**What needs to be done**
Note how many lines of the material that follows include the string "Bool", and state only that number.

**Supplied data**
/-- What a lane's new state does to the part. -/
theorem State.judgeLane_outcome {s : State} {l : Lane} {new : LaneState}
    (hn : (s.lane l).judged s.cfg.laneQuietFrames = new) (h : new ≠ (s.lane l).state) :
    s.judgeLane l = { (s.modLane l fun x => { x with state := new }) with works := (s.judgeLane l).works } ∧
      (s.judgeLane l).works.OnlyNotices s.works ∧
      s.works.OneNotice (s.judgeLane l).works .laneState none
        (paramBytes (laneCode l) (s.lane l).state.code new.code 0) s.clk.count := by
  rw [State.judgeLane_of_ne hn h]
  refine ⟨rfl, ?_, ?_⟩
  · rw [State.onWorks_works, State.modLane_works]
    rfl
  · rw [State.onWorks_works, State.modLane_works]
    exact ⟨Works.notice_ring _ _ _ _ _, Works.notice_count _ _ _ _ _⟩

theorem State.isolationCause_eq {s : State} {silence echoes : Prop} (hs : s.silence = true ↔ silence)
    (he : s.echoFaults = true ↔ echoes) :
    (silence → ¬echoes → s.isolationCause = 1) ∧ (echoes → ¬silence → s.isolationCause = 2) ∧
      (silence → echoes → s.isolationCause = 3) := by
  refine ⟨fun h1 h2 => ?_, fun h1 h2 => ?_, fun h1 h2 => ?_⟩ <;>
    simp [State.isolationCause, hs, he, h1, h2]

theorem State.silence_iff (s : State) :
    s.silence = true ↔
      s.cfg.isolationFrames ≤ s.laneA.quietCount.toNat ∧ s.cfg.isolationFrames ≤ s.laneB.quietCount.toNat := by
  simp [State.silence]

theorem State.echoFaults_iff (s : State) :
    s.echoFaults = true ↔ s.laneA.state = .echoFault ∧ s.laneB.state = .echoFault := by
  simp [State.echoFaults]

/-- A part that becomes isolated (R20, R96): the flag, the reaction of the channels and the notice. -/
theorem State.isolation_sets {s : State} (hi : s.isolated = false) (h : (s.silence || s.echoFaults) = true) :
    ∃ w : Works, runWork .isolation s = ({ s with isolated := true, works := w } : State).advanceQuiet ∧
      s.works.OnlyContexts w ∧
      s.works.OneNotice w .isolated none (BitVec.ofNat 32 s.isolationCause) s.clk.count ∧
      ∀ c, w.at c =
        if (s.works.at c).state = .bidding then
          { s.works.at c with state := .lost, release := 2, prec := s.cfg.map[c].prec, bidCount := 0 }
        else s.works.at c := by
  have hrun : runWork .isolation s = s.becomeIsolated.advanceQuiet := by
    simp only [runWork, State.judgeIsolation, h, if_true, hi, Bool.false_eq_true, if_false]
  generalize he : ({ s with isolated := true } : State).boundaryEnv = e
  have hnow : e.now = s.clk.count := by rw [← he]; rfl
  have hcfg : e.cfg = s.cfg := by rw [← he]; rfl
  obtain ⟨honly, hnot⟩ := (s.works.notice e .isolated none (BitVec.ofNat 32 s.isolationCause)).isolate_frame e
  refine ⟨(s.works.notice e .isolated none (BitVec.ofNat 32 s.isolationCause)).isolate e, ?_, honly, ?_, fun c => ?_⟩
  · rw [hrun, ← he]
    rfl
  · rw [Works.OneNotice, hnot, ← hnow]
    exact ⟨rfl, rfl⟩
  · rw [Works.isolate_at, Works.notice_at, Env.entry, hcfg]

/-- With the isolation as judged, only the quiet counts advance (R18, R20). -/
theorem State.isolation_stands {s : State} (h : s.isolated = (s.silence || s.echoFaults)) :
    runWork .isolation s = s.advanceQuiet := by
  cases hj : (s.silence || s.echoFaults) <;> simp [runWork, State.judgeIsolation, hj, h]

/-- A part that rejoins (R20, R96): the flag, REJOINED, and the decisions of the channels. -/
theorem State.isolation_clears {s : State} (hi : s.isolated = true) (h : (s.silence || s.echoFaults) = false) :
    ∃ (w : Works) (starts : List Notice),
      runWork .isolation s = ({ s with isolated := false, works := w } : State).advanceQuiet ∧
      s.works.OnlyContexts w ∧ (∀ n ∈ starts, n.kind = .bidStart) ∧
      w.notices.ring =
        (starts ++ { kind := .rejoined, chan := none, param := 0, frame := s.clk.count } ::
          s.works.notices.ring).take 32 ∧
      ((∀ c, (s.works.at c).state ≠ .lost) → starts = []) ∧
      ∀ c, w.at c = (s.works.at c).redecided ({ s with isolated := false } : State).boundaryEnv c := by
  have hrun : runWork .isolation s = s.becomeRejoined.advanceQuiet := by
    simp only [runWork, State.judgeIsolation, h, Bool.false_eq_true, if_false, hi, if_true]
  generalize he : ({ s with isolated := false } : State).boundaryEnv = e
  have hnow : e.now = s.clk.count := by rw [← he]; rfl
  have hring : (s.works.notice e .rejoined none 0).notices.ring =
      ({ kind := .rejoined, chan := none, param := 0, frame := s.clk.count } :: s.works.notices.ring).take 32 := by
    rw [Works.notice_ring, hnow]
  obtain ⟨honly, starts, hstarts, hring'⟩ := Works.rejoin_onlyBidStarts hring e
  have hat : ∀ c, ((s.works.notice e .rejoined none 0).rejoin e).at c = (s.works.at c).redecided e c := fun c => by
    rw [Works.rejoin_at, Works.notice_at]
  have hstate : runWork .isolation s =
      ({ s with isolated := false, works := (s.works.notice e .rejoined none 0).rejoin e } : State).advanceQuiet := by
    rw [hrun, ← he]
    rfl
  by_cases hlost : ∀ c, (s.works.at c).state ≠ .lost
  · refine ⟨_, [], hstate, honly, by simp, ?_, fun _ => rfl, hat⟩
    rw [Works.rejoin_of_ne (w := s.works.notice e .rejoined none 0) hlost, hring, List.nil_append]
  · exact ⟨_, starts, hstate, honly, hstarts, hring', fun h => absurd h hlost, hat⟩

**Exercise result**
2